Книга Деньги - Мартин Эмис
Шрифт:
Интервал:
Закладка:
Да, подумал я. Клиническая идиотка. Филдинг был прав. Потом еще одна патрульная машина и скорая помощь в кильватере, мужчина в футболке со следами крови, нагруженные носилки, и торчащая из-под простыни скрюченная рука вяло помахивает на прощание темному асфальту. Ненадолго возникла Мартина — выгулять Тень, вынести мне стакан виски со льдом и ключ. Ба, сколько лет, сколько зим — опять старушка с пуделем.
— Добрый вечер, — поздоровалась она.
— Добрый вечер, — запросто, по-соседски ответил я.
Когда наконец подъехали правильные фараоны, я с ними в два счета разобрался. Мои ответы их вполне устроили.
— Я уже совсем было припер его, но тут он как ломанется...
Не иначе как прикид помог— видно, они приняли меня за извращенца, которому аукнулись его извращенческие замыслы.
— Япобил его, но он убежал, — объяснил я.

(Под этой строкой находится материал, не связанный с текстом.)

/-! ### What an unlisted entry of a table reads as -/

/-- A tile header after power-on: FREE, generation 0, every other field 0 (R140). -/
def tile0 : Tile := ⟨0, .free, 0, false, false, false, false, 0, 0, 0, 0, 0, false, 0, 0, 0, 0, 0⟩

/-- An empty store entry. -/
def item0 : Item where
  st := .empty
  gen := 0
  panel := 0
  cls := 0
  glean := false
  nodue := false
  cmplRec := false
  prio := 0
  eclass := 0
  target := 0
  carrier := 0
  tag := 0
  dur := 0
  deps := 0
  release := 0
  due := 0
  entry := 0
  arg := 0
  lcMask := 0
  coreMask := 0
  baseTick := false
  succ := []
  relAddr := 0
  relCount := 0
  expAddr := 0
  expCount := 0
  level := 0
  checks := 0
  readySeq := 0
  accSeq := 0
  released := false
  firstLevel := 0
  ripens := 0
  preempts := 0
  floor := false
  deferred := false
  redisp := false
  overrun := false
  started := false
  barred := false
  atLc := 0
  atCl := 0
  atCore := 0
  atEng := 0
  startSeq := 0

/-- Statistics of a port that has counted nothing. -/
def stat0 : NodeStat := ⟨0, 0, 0, List.replicate 16 0, 0, 0⟩

/-- The word a register holds after reset (R7); an offset that no table lists reads 0. -/
def regReset (off : Nat) : Word :=
  match regBlocks.find? (fun b => decide (b.1 ≤ off) && decide (off ≤ b.2.1)) with
  | none => 0
  | some b =>
    match b.2.2.find? (fun r => r.holds off) with
    | none => 0
    | some r => r.resetWord

/-! ### The device -/

/-- Everything of the device but the queue of commands. -/
structure Device where
  regs : Tab Word
  mem : List Host.Cell
  tiles : Tab Tile
  time : TimeBase
  pkl : Loader
  lwk : Lacework
  heath : Heath
  items : Tab Item
  dsp : Dispatcher
  flt : FaultMgr
  msixA : Msix
  msixB : Msix
  hostA : HostPort
  hostB : HostPort
  hwd : Hayward
  net : Net
  ledger : Ledger
  power : Power
  dram : Dram
  /-- Cores by 8c + k; engine queues by 256 × TARGET + number (R338). -/
  cores : Tab Core
  engines : Tab Engine
  /-- AGC entries by 512q + e. -/
  agc : Tab Agc
  /-- Latched schedule masks by 2 × carrier + slot mod 2: slot (16 bits) plus one, and mask (R221). The slot plus one in
  which a Fourier engine last set CLIP_SCHED (R222). -/
  sched : Tab (Nat × Nat)
  clipSlot : Tab Nat
  /-- Occasions of preamble engine 0 to 3, oldest first, at most two each. -/
  occs : Tab (List Occasion)
  /-- Doorbells posted and not yet delivered: destination node, source node, INLINE. -/
  bells : List (Nat × Nat × Nat)
  loops : List LoopEnt
  fec : Tab FecGroup
  tbcp : Tab Tbcp
  /-- DMA channels by 32e + c; lanes; framer containers by 32 × lane + CID; lane groups, 16 + d for twin
  group d. -/
  dmas : Tab Dma
  lanes : Tab Lane
  ctrs : Tab Ctr
  groups : Tab LaneGroup
  twin : Twin
  /-- Lines written in mirrored regions since the last epoch edge (R528). -/
  marks : List Nat
  /-- Dumps by cluster; CSR halves latched by a read, by 2^26 × requester number + the offset of the LO register
  (R569). -/
  dumps : Tab Dump
  csrLatch : Tab Nat
  tlm : Tlm
  tap : Tap
  /-- Free values drawn so far (log entry 4). -/
  free : Nat
  out : List Out
  deriving DecidableEq, Repr

/-! ### After power-on reset of PD_AON (R7, R15, R40, R140, R335, R482, R583) -/

def time0 : TimeBase where
  sec := 0
  ns := 0
  frac := 0
  tick := 0
  edges := 0
  skip := false
  good := 0
  freqs := []
  baseFreq := 0
  stayStarted := false
  step := none
  frame := none
  latchHi := []
  latchSec := []
  heldStarts := []
  tlv := []
  ppsOut := false
  run := 0
  ppsAt := 0
  own := false

def loader0 : Loader where
  buf := []
  fetchOk := false
  staged := none
  req := 0
  active := []
  whole := []
  routes := none
  panelId := []
  cmd := .none
  stopped := false
  applied := false
  restart := []
  migCarrier := 0
  migE := 0
  migSrc := 0
  migDest := 0
  migFault := false

/-- The identity map of R15, and the rows of R108 that no section names. -/
def routes0 : Routes := ⟨List.range 20, []⟩

def lacework0 : Lacework where
  flights := []
  ready := []
  outst := []
  held := []
  moves := 0
  arb := []
  rt0 := routes0
  rt1 := routes0
  flipWanted := false
  flipAt := 0
  drained := true
  stat := []
  snap := []
  statEdges := 0
  xlinkUe := []
  ceSince := 0
  captured := false
  traced := 0

def msix0 : Msix := ⟨false, false, [], [], [], []⟩

def host0 : HostPort := ⟨false, false, []⟩

def faultMgr0 : FaultMgr where
  queue := []
  seq := 0
  fencedCl := []
  fencedCore := []
  fencedEng := []
  sparedEng := []
  unfence := []
  swap := []
  rotTo := none
  rotAt := 0
  early := []
  roleSince := []
  promoted := false
  replicaLost := false
  promoteDue := false

def hayward0 : Hayward where
  setA := none
  setB := none
  record := flashRec0
  repairs := []
  dirty := false
  keys := []
  revoked := []
  minSec := 0
  stage := []
  phase := 0
  gen := 0
  mbx := []
  ssmRx := []
  ssmTx := 0
  ssmMask := 0
  removal := 0
  removeAt := 0
  ready := false
  porN := false
  board := []

def ledger0 : Ledger where
  d := 0
  ms := []
  granted := []
  refused := []
  newStages := none
  wearOut := false
  opsTicks := 0
  aboveTicks := 0
  gainCore := 1000
  gainSram := 1000

/-- Every unit as power-on reset leaves it, with no flash set and no key programmed: PKL_STATUS.OPEN reads 1 (R64). -/
def device0 : Device where
  regs := []
  mem := []
  tiles := []
  time := time0
  pkl := loader0
  lwk := lacework0
  heath := ⟨[], [], [], 0, 0, [], 0⟩
  items := []
  dsp := ⟨0, [], [], [], false, 0⟩
  flt := faultMgr0
  msixA := msix0
  msixB := msix0
  hostA := host0
  hostB := host0
  hwd := hayward0
  net := ⟨[], [], [], [], [], [], []⟩
  ledger := ledger0
  power := ⟨[], [], 0, 0, [], false⟩
  dram := ⟨[], [], [], [], 7, [], 0, 0, [], 0⟩
  cores := []
  engines := []
  agc := []
  sched := []
  clipSlot := []
  occs := []
  bells := []
  loops := []
  fec := []
  tbcp := []
  dmas := []
  lanes := []
  ctrs := []
  groups := []
  twin := twin0
  marks := []
  dumps := []
  csrLatch := []
  tlm := tlm0
  tap := tap0
  free := 0
  out := []

/-- The state of the block: the device, and the commands that wait, first in, first out. -/
structure State where
  dev : Device
  pending : List Instr
  deriving DecidableEq, Repr

/-- The machine right after power-on reset, POR_N still low and nothing booted. -/
def State.reset : State := ⟨device0, []⟩

/-- Reasons the device stops. The spec gives every command an effect and the model stops at none;
this reason is raised by no meaning, and raising it would be safe. -/
inductive Fault where
  | unreachable
  deriving DecidableEq, Repr

/-- Reasons a command has no meaning. notModelled is raised by a dispatch arm whose meaning is not
written, and is safe: nothing is claimed of that command. -/
inductive Refusal where
  | notModelled (mnemonic : String)
  deriving DecidableEq, Repr

/-- A command's effect on the device alone: the queue stands, and the machine goes on. -/
def State.run (s : State) (f : Device → Device) : Host.Outcome State Fault Refusal :=
  .next { s with dev := f s.dev }

end Sys2Proof.Machine
end

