/-- What a write marks beside the bytes: mirrored lines (R528), correction entries (R470), and bursts
that are readable again once they are written whole (R475). -/
def Device.touched (d : Device) (a n : Nat) : Device :=
  let ls := (linesOf (d.logical a) n).filter (fun l => d.mirrored l && !d.marks.contains l)
  ({ d with
    marks := d.marks ++ ls
    dram := { d.dram with unread := d.dram.unread.filter (fun u => !(decide (a ≤ u) && decide (u + 64 ≤ a + n))) }
  }).ctWritten a n

/-- Whether n bytes of DRAM hold a burst written back as unreadable (R475). -/
def Device.unreadable (d : Device) (a n : Nat) : Bool :=
  d.dram.unread.any (fun u => decide (u < a + n) && decide (a < u + 64))

/-- The device with bytes stored from an address upward. -/
def Device.store (d : Device) (a : Nat) (bs : List Byte) : Device :=
  if bs.isEmpty then d else ({ d with mem := memSets d.mem a bs }).touched a bs.length

/-- A little-endian number from bytes. -/
def leNat : List Byte → Nat
  | [] => 0
  | b :: t => b.toNat + 256 * leNat t

/-- The n bytes of a number, little-endian. -/
def leBytes : Nat → Nat → List Byte
  | 0, _ => []
  | n + 1, v => BitVec.ofNat 8 v :: leBytes n (v / 256)

/-- The little-endian number of n bytes at an address. -/
def Device.load (d : Device) (a n : Nat) : Nat := leNat (d.bytes a n)

/-- Stores the n low bytes of v, little-endian. -/
def Device.storeNat (d : Device) (a n v : Nat) : Device := d.store a (leBytes n v)

/-- Word i of a list of little-endian 32-bit words in bytes. -/
def wordAt (bs : List Byte) (i : Nat) : Nat := leNat ((bs.drop (4 * i)).take 4)

/-! ### CRCs -/

/-- One bit of a reflected CRC register. -/
def crcRefStep (poly r : Nat) : Nat := if r % 2 = 1 then (r / 2).xor poly else r / 2

/-- One byte of a reflected CRC. -/
def crcRefByte (poly r : Nat) (b : Byte) : Nat :=
  let r := r.xor b.toNat
  crcRefStep poly (crcRefStep poly (crcRefStep poly (crcRefStep poly
    (crcRefStep poly (crcRefStep poly (crcRefStep poly (crcRefStep poly r)))))))

/-- CRC-32C: reflected, initial value all ones, final inversion (R401, R123). -/
def crc32c (bs : List Byte) : Nat :=
  (bs.foldl (crcRefByte 0x82F63B78) 0xFFFFFFFF).xor 0xFFFFFFFF

/-- One bit of an unreflected CRC register of w bits. -/
def crcBit (w poly r : Nat) (b : Bool) : Nat :=
  let top := (r / 2 ^ (w - 1) % 2 == 1) != b
  let r := r * 2 % 2 ^ w
  if top then r.xor poly else r

/-- The bits of a byte, most significant first. -/
def byteBits (b : Byte) : List Bool := (List.range 8).map (fun i => b.toNat / 2 ^ (7 - i) % 2 == 1)

/-- An unreflected CRC of w bits over bits, from an initial register. -/
def crcBits (w poly init : Nat) (bs : List Bool) : Nat := bs.foldl (crcBit w poly) init

/-- CRC-8 with polynomial 0x07 and initial value 0 (R123). -/
def crc8 (bs : List Byte) : Nat := crcBits 8 0x07 0 (bs.flatMap byteBits)

/-! ### Requesters and ticks -/

/-- The number of a requester in per-requester tables. -/
def reqNum : Req → Nat
  | .hostA => 0
  | .hostB => 1
  | .hayward => 2
  | .core c k => 16 + 8 * c.val + k.val
  | .node n => 1024 + n.toNat

/-- Requester codes of PKL_STATUS.REQ and DSP_ERR.REQ (R88, R368). -/
def reqCode : Req → Nat
  | .hostA => 0
  | .hostB => 1
  | .hayward => 2
  | .core _ _ => 3
  | .node _ => 4

/-- Whether a w-bit tick value counts as past against the current tick (R33). -/
def isPast (w v cur : Nat) : Bool :=
  let df := (v + (2 ^ w - cur % 2 ^ w)) % 2 ^ w
  df == 0 || decide (2 ^ (w - 1) < df)

/-- The frame offset F (R31). -/
def Device.frameF (d : Device) : Nat := d.get TTB_FRAME_FRAME_OFS

/-- TICK − F, below zero while TICK is below F (R31). -/
def Device.sinceF (d : Device) : Int := (d.time.tick : Int) - d.frameF

/-- The active section of a type and target. -/
def Device.section? (d : Device) (ty tgt : Nat) : Option Section :=
  d.pkl.active.find? (fun s => s.ty == ty && s.target == tgt)

/-- Base ticks per slot of a numerology (R30). -/
def slotTicks : Nat → Nat
  | 0 => 8
  | 1 => 4
  | 2 => 2
  | 3 => 1
  | _ => 8

/-- Slot length r of a carrier, as its CARRIER section sets the numerology (R30); a carrier that
the pricking does not define counts base ticks (log entry 10). -/
def Device.carrierR (d : Device) (c : Nat) : Nat :=
  match d.section? 0x50 c with
  | some s => slotTicks (Config.carrierNumer s.payload % 5)
  | none => 1

/-- The carrier tick number N of slot length r at the current TICK (R31). -/
def Device.carrierTickI (d : Device) (r : Nat) : Int := d.sinceF / r

/-- The same as a 64-bit number: below zero while TICK is below F, it wraps (R33). -/
def Device.carrierTick (d : Device) (r : Nat) : Nat := (d.carrierTickI r % 2 ^ 64).toNat

/-- Whether the current base tick edge is a carrier tick of slot length r (R31). -/
def Device.onCarrierTick (d : Device) (r : Nat) : Bool := d.sinceF % r == 0

/-- SFN, subframe, and slot within the frame of slot length r (R32). -/
def Device.sfn (d : Device) : Nat := ((d.sinceF / 80 + d.get TTB_FRAME_SFN_OFS) % 1024).toNat
def Device.subframe (d : Device) : Nat := (d.sinceF % 80).toNat / 8
def Device.slotInFrame (d : Device) (r : Nat) : Nat := (d.sinceF % 80).toNat / r

/-! ### Places on Lacework (R18) -/

/-- The number of node {die, x, y, port} (R89). -/
def nodeNum (die x y port : Nat) : Nat := die * 512 + x * 64 + y * 8 + port

/-- First row of quadrant q on its die. -/
def quadRow (q : Nat) : Nat := 4 * (q % 2)

def clusterNode (c port : Nat) : Nat :=
  let q := c / 5
  let i := c % 5
  if i < 4 then nodeNum (q / 2) 2 (quadRow q + i) port else nodeNum (q / 2) 3 (quadRow q) port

— Ну, значит, плохо побили...
Мартина, оказывается, постелила мне на диване в гостиной. Я разделся и долго лежал наедине со своими мыслями. Сверху донеслись звуки. Я услышал плач, горе сдерживаемое и прорвавшееся, когда дыхание бурлит густо, как жидкость, когда плакальщица давится самоубийственной подушкой. Страданию нет дела до масштаба иных страданий. Оно лишено чувства коллективизма. Его ни с чем не соотнести. Вряд ли я первый это заметил. Кто бы ни сказал об этом впервые — нашлось ли у него еще что сказать? Слезы могли сколько угодно продолжать в том же духе, но я не мог. Я завернулся в простыню и, как привидение, поднялся по лестнице. Отворил дверь в комнату больной. В ее объятиях лежал Тень, мучительно вытянувшись, — на мгновение в нем почудилось что-то человеческое, будто его передвинули на следующую эволюционную ступеньку, обрекли на заточение в чужеродной натуре. Но вот он сполз на пол и с облегчением встряхнулся и выскользнул на лестницу — кажется, он был рад, что на смену заступил квалифицированный земляшка. Ничего не произошло, разве что вот. Я взял ее за руку. Взял за плечо. Погладил кончиками пальцев по холке, чтобы лучше спала. Я могу то, чего не может Тень. Я лежу у нее под боком в тепле и уюте, как в собачьей конуре, и барабанящий по крыше дождь кажется мне далекими аплодисментами. Господи Боже ты мой, в ужасе подумал я, а если это серьезно. Они беззащитнее всего, когда плачут. Когда они плачут — не промахнешься. Когда они плачут, то не в силах держать дистанцию.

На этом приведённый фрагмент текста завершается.